Scientists are disappointed that the government has not met the STA’s request to allocate money to create an investment fund for non-medical science. In 2015, the government set up a Medical Research Future Fund to invest an estimated Aus$1 billion a year in translating and commercializing basic medical research by 2020. Treasurer Josh Frydenberg told the parliament that the fund is on track to raise Aus$20 billion by 2020–21. A complementary fund for non-medical research would support the high-risk experiments needed to translate basic scientific discoveries into products or services, says Johnston.

New investments

The few winners in science include nuclear-medicine research, with Aus$56.4 million provided to the Australian Nuclear Science and Technology Organisation over three years. Another Aus$25 million over four years will be provided to Monash University and the University of Melbourne to set up a coastal, environmental and climate research centre near Melbourne.

“An investment in coastal science is long overdue,” says marine scientist Ruth Reef, who heads the Coastal Research Group at Monash. Coastal habitats are increasingly affected by intensive agriculture, urbanization, sea-level rise and storms, says Reef. Further interdisciplinary research is needed to protect these habitats and improve management of them, she says. “Perhaps no habitat is more at risk than the coastal zone.”

The government also plans to allocate Aus$3.4 million over four years to support women in science, technology, engineering and mathematics. The money includes Aus$1.8 million for the Science in Australia Gender Equity initiative to attract and retain women in science, which is modelled on the Athena SWAN Charter, a UK higher-education accreditation programme. “Anything is better than nothing, but ten times that amount would have been good,” says geneticist Jennifer Graves at La Trobe University in Melbourne.

The small win, she says, will not make up the shortfall from broader, ongoing funding cuts to universities that have reduced their capacity to create a healthy academic environment for scientists, especially women.

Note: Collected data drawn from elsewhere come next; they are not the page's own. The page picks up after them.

theorem scanPort_w0 (p : Nat) (d : Dev) : Within 0x80080000000000000000000000000000000000000000000000000000000000000000000000000000000000000000 0x100080 d (scanPort p d) := by
  unfold scanPort
  repeat' first
    | (with_reducible exact Within.refl _)
    | (with_reducible assumption)
    | ((try lift_lets); intro x_; first
      | (refine (fun (hx_ : Within 0x80080000000000000000000000000000000000000000000000000000000000000000000000000000000000000000 0x100080 d x_) => ?rest) ?val; (case' rest => clear_value x_); (case' val => subst x_))
      | (have _t := fun y_ => x_ y_; clear _t; subst x_)
      | (have _t : Dev := x_.1; clear _t; subst x_)
      | (have _t : Dev := x_.2; clear _t; subst x_)
      | (have _t : Dev := x_; clear _t; subst x_)
      | clear_value x_)
    | (with_reducible refine Dev.queueTest_w _ _ _ _ _ ?_ (by decide +kernel) (by decide +kernel))
    | (with_reducible refine Dev.putPort_w _ _ _ ?_ (by decide +kernel) (by decide +kernel))
    | (with_reducible refine Within.foldl ?_ _ _ ?_)
    | (with_reducible refine Within.ite ?_ ?_)
    | (intro _ _ _)
    | split
    | dsimp only

theorem scanPort_w (p : Nat) (d : Dev) {M P : Nat} {dz : Dev} (hd : Within M P dz d) (hm : inMask 0x80080000000000000000000000000000000000000000000000000000000000000000000000000000000000000000 M = true) (hp : inMask 0x100080 P = true) : Within M P dz (scanPort p d) :=
  hd.andThen (scanPort_w0 p d) hm hp

theorem Dev.portFollow_w0 (d : Dev) (p : Nat) : Within 0x80B80100000140010000000000000000000409E00000000000000000000000000000000003000000000000000000 0x3008F0 d (Dev.portFollow d p) := by
  unfold Dev.portFollow
  repeat' first
    | (with_reducible exact Within.refl _)
    | (with_reducible assumption)
    | ((try lift_lets); intro x_; first
      | (refine (fun (hx_ : Within 0x80B80100000140010000000000000000000409E00000000000000000000000000000000003000000000000000000 0x3008F0 d x_) => ?rest) ?val; (case' rest => clear_value x_); (case' val => subst x_))
      | (have _t := fun y_ => x_ y_; clear _t; subst x_)
      | (have _t : Dev := x_.1; clear _t; subst x_)
      | (have _t : Dev := x_.2; clear _t; subst x_)
      | (have _t : Dev := x_; clear _t; subst x_)
      | clear_value x_)
    | (with_reducible refine Dev.putPort_w _ _ _ ?_ (by decide +kernel) (by decide +kernel))
    | (with_reducible refine Dev.portLost_w _ _ ?_ (by decide +kernel) (by decide +kernel))
    | (with_reducible refine Within.putBitAt ?_ _ _ _ (by decide +kernel))
    | (with_reducible refine Within.putBit ?_ _ _ (by decide +kernel))
    | (with_reducible refine Within.putAt ?_ _ _ _ (by decide +kernel))
    | (with_reducible refine Within.put ?_ _ _ (by decide +kernel))
    | (with_reducible refine Within.ite ?_ ?_)
    | (intro _ _ _)
    | split
    | dsimp only

theorem Dev.portFollow_w (d : Dev) (p : Nat) {M P : Nat} {dz : Dev} (hd : Within M P dz d) (hm : inMask 0x80B80100000140010000000000000000000409E00000000000000000000000000000000003000000000000000000 M = true) (hp : inMask 0x3008F0 P = true) : Within M P dz (Dev.portFollow d p) :=
  hd.andThen (Dev.portFollow_w0 d p) hm hp

theorem Dev.portsFollow_w0 (d : Dev) : Within 0x80B80100000140010000000000000000000409E00000000000000000000000000000000003000000000000000000 0x3008F0 d (Dev.portsFollow d) := by
  unfold Dev.portsFollow
  repeat' first
    | (with_reducible exact Within.refl _)
    | (with_reducible assumption)
    | (with_reducible refine Dev.portFollow_w _ _ ?_ (by decide +kernel) (by decide +kernel))
    | (with_reducible refine Within.foldl ?_ _ _ ?_)
    | (with_reducible refine Within.ite ?_ ?_)
    | (intro _ _ _)
    | split
    | dsimp only

theorem Dev.portsFollow_w (d : Dev) {M P : Nat} {dz : Dev} (hd : Within M P dz d) (hm : inMask 0x80B80100000140010000000000000000000409E00000000000000000000000000000000003000000000000000000 M = true) (hp : inMask 0x3008F0 P = true) : Within M P dz (Dev.portsFollow d) :=
  hd.andThen (Dev.portsFollow_w0 d) hm hp

theorem portTraining_w0 (p : Nat) (ev : TrainEv) (d : Dev) : Within 0x80B80100000140010000000000000000000439F00000000000000000000000000000000003000000000000000000 0x3008F0 d (portTraining p ev d) := by
  unfold portTraining
  repeat' first
    | (with_reducible exact Within.refl _)
    | (with_reducible assumption)
    | ((try lift_lets); intro x_; first
      | (refine (fun (hx_ : Within 0x80B80100000140010000000000000000000439F00000000000000000000000000000000003000000000000000000 0x3008F0 d x_) => ?rest) ?val; (case' rest => clear_value x_); (case' val => subst x_))
      | (have _t := fun y_ => x_ y_; clear _t; subst x_)
      | (have _t : Dev := x_.1; clear _t; subst x_)
      | (have _t : Dev := x_.2; clear _t; subst x_)
      | (have _t : Dev := x_; clear _t; subst x_)
      | clear_value x_)
    | (with_reducible refine Dev.event_w _ _ _ ?_ (by decide +kernel) (by decide +kernel))
    | (with_reducible refine Dev.putPort_w _ _ _ ?_ (by decide +kernel) (by decide +kernel))
    | (with_reducible refine Dev.showLanes_w _ _ ?_ (by decide +kernel) (by decide +kernel))
    | (with_reducible refine Within.putBitAt ?_ _ _ _ (by decide +kernel))
    | (with_reducible refine Within.putBit ?_ _ _ (by decide +kernel))
    | (with_reducible refine Within.putAt ?_ _ _ _ (by decide +kernel))
    | (with_reducible refine Within.put ?_ _ _ (by decide +kernel))
    | (with_reducible refine Within.onLink ?_ _ (by decide +kernel))
    | (with_reducible refine Within.onStand ?_ _ (by decide +kernel))
    | (with_reducible refine Within.ite ?_ ?_)
    | (intro _ _ _)
    | split
    | dsimp only

theorem portTraining_w (p : Nat) (ev : TrainEv) (d : Dev) {M P : Nat} {dz : Dev} (hd : Within M P dz d) (hm : inMask 0x80B80100000140010000000000000000000439F00000000000000000000000000000000003000000000000000000 M = true) (hp : inMask 0x3008F0 P = true) : Within M P dz (portTraining p ev d) :=
  hd.andThen (portTraining_w0 p ev d) hm hp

Although universities now have good maternity-leave policies, says Graves, women often do not receive the necessary support to transition back to work, such as staff who can continue their experiments while they are on leave, or crèches and lactation rooms at institutions. The research environment has also become more competitive, she says, with increasing demands on time from teaching and administrative requirements.

“Years and years of cuts have made the university workplace a very unfriendly place for women,” she says.